(Dataset entries)
[Start of section]

-- ==== Sys2Proof/Laws/PerInstr.lean ====
section
/-!
SUPPORT. What holds of every instruction as syntax, one lemma for each constructor.
-/
namespace Sys2Proof.Laws.Header
open Sys2Proof

/-- The chain bit and the stall count of a word are read back from it, whatever the instruction (R43). -/
def Statement (i : Instr) : Prop := ∀ h : Header, headerOf (encodeWord h i) = h

theorem header_bits (c : Bool) (t : BitVec 3) (b : BitVec 28) (j : Nat) :
    (BitVec.ofBool c ++ t ++ b : BitVec 32).getLsbD (28 + j) = if j < 3 then t.getLsbD j else (BitVec.ofBool c).getLsbD (j - 3) := by
  have h := BitVec.getLsbD_append (x := BitVec.ofBool c ++ t) (y := b) (i := 28 + j)
  have k := BitVec.getLsbD_append (x := BitVec.ofBool c) (y := t) (i := j)
  exact h.trans (by simp [k])

theorem header_of_body (i : Instr) : Statement i := by
  intro ⟨c, t⟩
  have hc : fld (encodeWord ⟨c, t⟩ i) 31 1 = BitVec.ofBool c := by
    apply BitVec.eq_of_getLsbD_eq; intro j hj
    have : j = 0 := by omega
    subst this
    have := header_bits c t (encodeBody i) 3
    simpa [encodeWord, fld] using this
  have ht : fld (encodeWord ⟨c, t⟩ i) 28 3 = t := by
    apply BitVec.eq_of_getLsbD_eq; intro j hj
    have := header_bits c t (encodeBody i) j
    simpa [encodeWord, fld, hj] using this
  unfold headerOf; rw [hc, ht]; cases c <;> rfl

[End of section]

* **What to do**: Every line above must appear again in your reply, exactly as written.

* **Response to this task**:
-- ==== Sys2Proof/Laws/PerInstr.lean ====
section
/-!
SUPPORT. What holds of every instruction as syntax, one lemma for each constructor.
-/
namespace Sys2Proof.Laws.Header
open Sys2Proof

/-- The chain bit and the stall count of a word are read back from it, whatever the instruction (R43). -/
def Statement (i : Instr) : Prop := ∀ h : Header, headerOf (encodeWord h i) = h

theorem header_bits (c : Bool) (t : BitVec 3) (b : BitVec 28) (j : Nat) :
    (BitVec.ofBool c ++ t ++ b : BitVec 32).getLsbD (28 + j) = if j < 3 then t.getLsbD j else (BitVec.ofBool c).getLsbD (j - 3) := by
  have h := BitVec.getLsbD_append (x := BitVec.ofBool c ++ t) (y := b) (i := 28 + j)
  have k := BitVec.getLsbD_append (x := BitVec.ofBool c) (y := t) (i := j)
  exact h.trans (by simp [k])

theorem header_of_body (i : Instr) : Statement i := by
  intro ⟨c, t⟩
  have hc : fld (encodeWord ⟨c, t⟩ i) 31 1 = BitVec.ofBool c := by
    apply BitVec.eq_of_getLsbD_eq; intro j hj
    have : j = 0 := by omega
    subst this
    have := header_bits c t (encodeBody i) 3
    simpa [encodeWord, fld] using this
  have ht : fld (encodeWord ⟨c, t⟩ i) 28 3 = t := by
    apply BitVec.eq_of_getLsbD_eq; intro j hj
    have := header_bits c t (encodeBody i) j
    simpa [encodeWord, fld, hj] using this
  unfold headerOf; rw [hc, ht]; cases c <;> rfl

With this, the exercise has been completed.